In March, we reported that a New York resident is suing Apple over Siri, the iPhone 4S's voice activated assistant feature, saying that it doesn't work as advertised. Now, a second complaint has been filed in the US District Court in Los Angeles, according to a report by The Register.

"Through its nationwide multimedia marketing campaign, Apple disseminates false and deceptive representations regarding the functionality of the Siri feature," reads the complaint, which was filed by California resident David Jones and is represented by David Bower, managing partner of the Los Angeles office of the civil-litigation law firm Faruqi & Faruqi LLP.

"Defendant's misrepresentations regarding the Siri Feature are misleading, false, reasonably likely to deceive and have deceived Plaintiff and members of the putative Class," says the complaint.

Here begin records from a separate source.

-- ==== Sys2Proof/Machine/Step.lean ====
section
/-! DEFINITION. One step of the block (spec/10_state.md R28, spec/20_memory.md R46) and how the host places the next
request word (log entries 3, 4). -/

namespace Sys2Proof.Machine

/-- One step maps one request to one response (R28): the oldest presented request is accepted, performed and answered.
A request already in progress is answered first, since each response is complete before the next request is accepted
(R46). With no request at all a step does nothing (R219). -/
def step (s : State) : Host.Outcome State Fault Refusal := andThen (acceptNext s) performInProgress

/-- The state in which the request whose first `nbits` bits are `w`, every other bit 0 and the buffer empty, is the
request in progress, so that the next step performs it. A word with a bit above the 28 fixed bits, which the decoder
refuses, loses that bit. -/
def State.withFetchWord (s : State) (nbits w : Nat) : State :=
  s.accept (Request.ofHead (BitVec.ofNat 28 (w % 2 ^ nbits)) [])

end Sys2Proof.Machine
end

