-- ==== Sys2Proof/Certificates/Slice0/Obligations.lean ====
section
/-! DEFINITION. The statements for the provers. `s.respond r` is `s` with the pending response `r` and every other
field as it was (Machine/Ops.lean); a statement whose conclusion is `exec i s = .next (s.respond r)` gives the result
and the frame together. No statement reads `r_index` of `Valid` or `NonRecoverableError`
(spec/93_implementation_defined.md I5).

A statement whose rule the spec marks `[derived: ...]` (R28, R106, R107, R121, R123, R131, R141, R142, R151 to R154,
R171, R172, R175, R177, R179, R180) rests on the spec's own inference and has basis `derived`. So has one that needs a
convention of the model: the queue of presented requests and the sequence of completed pairs (log entry 2), the packed
word (log entries 3, 4), the reset of the interface (log entry 5), the assembly spelling (log entry 13), `FLIP` as a
function of the host (log entry 14), the boundary at which an overlong buffer is refused (log entry 17). -/

open Sys2Proof Sys2Proof.Machine

/-! ### The step and the request interface -/

/-- R63, R28: with a request in progress, a step runs the operation it decodes to and completes the exchange: the
request and the response join the sequence of pairs and nothing is in progress. The sequence kept in the state is the
model's (log entry 2). -/
def Obligations.StepRunsTheDecodedRequest : Prop :=
  ∀ (s t : State) (q : Request) (r : Response), s.inProgress = some q → exec (decode q) s = .next t →
    t.response = some r →
    step s = .next { t with inProgress := none, history := t.history ++ [(q, r)] }

/-- The model's own request word (log entries 3, 4): when the decoder reads an operation from a word, a step of a state
with that word placed runs exactly that operation. -/
def Obligations.PlacedWordRunsNext : Prop :=
  ∀ (s : State) (nbits w : Nat) (i : Instr), decodeTableWord nbits w = some i →
    step (s.withFetchWord nbits w) = completing (exec i (s.withFetchWord nbits w))

/-- R219: with no request in progress and none presented, a step changes nothing. -/
def Obligations.IdleBlockDoesNothing : Prop :=
  ∀ s : State, s.inProgress = none → s.incoming = [] → step s = .next s

/-- R28, R46, R209: in one step an idle block accepts and answers the oldest presented request that fits, in the same
way whatever response, error or not, is pending: with the response the request gets right after reset. The queue and
the kept sequence are the model's (log entry 2). -/
def Obligations.AnyResponseThenNextRequestAccepted : Prop :=
  ∀ (s : State) (p : Option Response) (q : Request) (rest : List Request), s.inProgress = none →
    s.incoming = q :: rest → q.buf.length ≤ s.params.bufMaxBytes →
    ∃ r, freshResponse q = some r ∧
      step { s with response := p } =
        .next { s with incoming := rest, response := some r, history := s.history ++ [(q, r)] }

/-- R61: a presented request whose buffer is longer than `BUF_MAX_BYTES` is refused at the boundary, and
`BUF_MAX_BYTES` is at least 16. That the boundary is the accepting step is the model's (log entry 17). -/
def Obligations.OverlongBufferRefusedAtBoundary : Prop :=
  ∀ (s : State) (q : Request) (rest : List Request), s.inProgress = none → s.incoming = q :: rest →
    s.params.bufMaxBytes < q.buf.length → step s = .refused .bufferTooLong ∧ 16 ≤ s.params.bufMaxBytes

/-- R235: every accepted request gets its one response after finitely many steps: after one step the exchange is
complete and exactly one pair has been added. The number of steps and the sequence are the model's (log entry 2). -/
def Obligations.AcceptedRequestGetsItsOneResponse : Prop :=
  ∀ (s : State) (q : Request), s.inProgress = some q →
    ∃ (t : State) (r : Response), step s = .next t ∧ t.response = some r ∧ t.inProgress = none ∧
      t.history = s.history ++ [(q, r)] ∧ t.incoming = s.incoming

/-- R27: a response depends only on its request: two blocks with the same request in progress, whatever else they hold,
answer alike, and as a block does right after reset. -/
def Obligations.ResponseDependsOnlyOnItsRequest : Prop :=
  ∀ (s t s' t' : State) (q : Request), s.inProgress = some q → t.inProgress = some q →
    step s = .next s' → step t = .next t' → s'.response = t'.response ∧ s'.response = freshResponse q

/-- R46: presented with any sequence of requests that fit, an idle block performs them one at a time in order: after
one step each, the exchanges added are those requests in that order, each with the response it gets right after
reset. The queue and the kept sequence are the model's (log entry 2). -/
def Obligations.RequestsPerformedInOrderEachByItself : Prop :=
  ∀ (s : State), s.inProgress = none → (∀ q ∈ s.incoming, q.fits s.params = true) →
    ∃ (t : State) (added : List (Request × Response)),
      Sys2Proof.core.run s.incoming.length s = .next t ∧ t.incoming = [] ∧ t.inProgress = none ∧
      t.history = s.history ++ added ∧ added.map Prod.fst = s.incoming ∧
      ∀ x ∈ added, freshResponse x.1 = some x.2

/-- The frame of every operation: it changes the pending response and nothing else (R178, R208). -/
def Obligations.OperationsChangeOnlyTheResponse : Prop :=
  ∀ (i : Instr) (s t : State), exec i s = .next t →
    t.params = s.params ∧ t.incoming = s.incoming ∧ t.inProgress = s.inProgress ∧ t.history = s.history ∧
      ∃ r, t.response = some r

/-- R62, R151: a field the operation does not read never changes the response. Each clause names the fields read; the
other fields differ at will. -/
def Obligations.UnreadFieldsNeverMatter : Prop :=
  ∀ (q r : Request) (s : State), q.op = r.op →
    (q.op = 0b000#3 → q.buf = r.buf → exec (decode q) s = exec (decode r) s) ∧
    (q.op = 0b001#3 → q.pb = r.pb → q.buf = r.buf → exec (decode q) s = exec (decode r) s) ∧
    (q.op = 0b010#3 → q.buf = r.buf → q.idx = r.idx → exec (decode q) s = exec (decode r) s) ∧
    (q.op = 0b011#3 → q.buf = r.buf → q.idx = r.idx → q.val = r.val → exec (decode q) s = exec (decode r) s) ∧
    (q.op = 0b100#3 → q.pb = r.pb → q.buf = r.buf → exec (decode q) s = exec (decode r) s) ∧
    (q.op = 0b101#3 → q.buf = r.buf → exec (decode q) s = exec (decode r) s) ∧
    (q.op = 0b110#3 → q.idx = r.idx → exec (decode q) s = exec (decode r) s) ∧
    (q.op = 0b111#3 → exec (decode q) s = exec (decode r) s)

/-! ### Reset -/

/-- R29, R230: right after reset no request is in progress, no response is pending, and a presented request that fits
is accepted and answered by the next step. The queue and the kept sequence are the model's (log entry 2). -/
def Obligations.ResetBlockIsIdleAndAccepts : Prop :=
  State.reset.inProgress = none ∧ State.reset.response = none ∧
    ∀ q : Request, q.buf.length ≤ State.reset.params.bufMaxBytes →
      ∃ r, freshResponse q = some r ∧
        step (State.reset.present q) = .next { State.reset with response := some r, history := [(q, r)] }

/-- R231: a request in progress when reset comes is abandoned without a response; presented again, it gets the response
it would have had. What the host's side of the interface keeps over a reset is the model's (log entry 5). -/
def Obligations.ResetAbandonsTheRequestInProgress : Prop :=
  ∀ (s u : State) (q : Request), s.inProgress = some q → q.buf.length ≤ s.params.bufMaxBytes →
    step s = .next u →
    s.hostReset.inProgress = none ∧ s.hostReset.response = none ∧ s.hostReset.history = s.history ∧
      ∃ t, step (s.hostReset.present q) = .next t ∧ t.response = u.response ∧ t.history = u.history

/-- The invariant `State.Sound` holds at reset. -/
def Obligations.ResetIsSound : Prop := State.reset.Sound

/-- Every step keeps `State.Sound`: among other things, every completed exchange's response is the one its request gets
right after reset (R27, R46). -/
def Obligations.StepKeepsSound : Prop :=
  ∀ s s' : State, s.Sound → step s = .next s' → s'.Sound

/-- What the host may do to a block, presenting a request or resetting it, keeps `State.Sound` (R213, R231; the reset of
the interface is log entry 5's). -/
def Obligations.HostActionsKeepSound : Prop :=
  ∀ (s : State) (q : Request), s.Sound → (s.present q).Sound ∧ s.hostReset.Sound

/-! ### Encoding -/

/-- R63, R66: every value of `op` selects its row, by `op` alone. -/
def Obligations.OpSelectsTheOperation : Prop :=
  ∀ (pb : Byte) (idx : BitVec 16) (val : Bit) (buf : Buf),
    decode ⟨0b000#3, pb, idx, val, buf⟩ = .encode buf ∧ decode ⟨0b001#3, pb, idx, val, buf⟩ = .decode pb buf ∧
    decode ⟨0b010#3, pb, idx, val, buf⟩ = .bitget buf idx ∧ decode ⟨0b011#3, pb, idx, val, buf⟩ = .bitset buf idx val ∧
    decode ⟨0b100#3, pb, idx, val, buf⟩ = .interleave pb buf ∧ decode ⟨0b101#3, pb, idx, val, buf⟩ = .extract buf ∧
    decode ⟨0b110#3, pb, idx, val, buf⟩ = .lutrd idx ∧ decode ⟨0b111#3, pb, idx, val, buf⟩ = .reserved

"Soon after purchasing his iPhone 4S, Plaintiff [Jones] discovered that the Siri Function did not work as advertised," the complaint reads. "For example, Plaintiff would ask Siri for directions to a certain location, or to pinpoint a business, and Siri either would not understand what the Plaintiff askes, or, after a long wait, provided the wrong answer."

Jones claims that this is not how the iPhone 4S's assistant is advertised, as demonstrated in the complaint by a quote from Apple's senior vice president of iOS software Scott Forstall's. In a promotional iPhone 4S video, Fortstall describes Siri as: "this amazing assistant that listens to you, understands you, can answer your questions and can even accomplish tasks for you. A lot of devices can recognise the words you say, but the ability to understand what you mean and act on it, that's the breakthrough with Siri."

The complaint also points out that Apple doesn't make it clear that Siri is in beta, leaving this information to the small print.

It's not just residents that are complaining about Siri. Back in January, even one of Apple's co-founders, Steve Wozniak, said that Siri is going down hill. "I used to ask Siri, 'What are the five biggest lakes in California?' and it would come back with the answer. Now it just misses. It gives me real estate listings. I used to ask, 'What are the prime numbers greater than 87?' and it would answer. Now instead of getting prime numbers, I get listings for prime rib, or prime real estate," he said.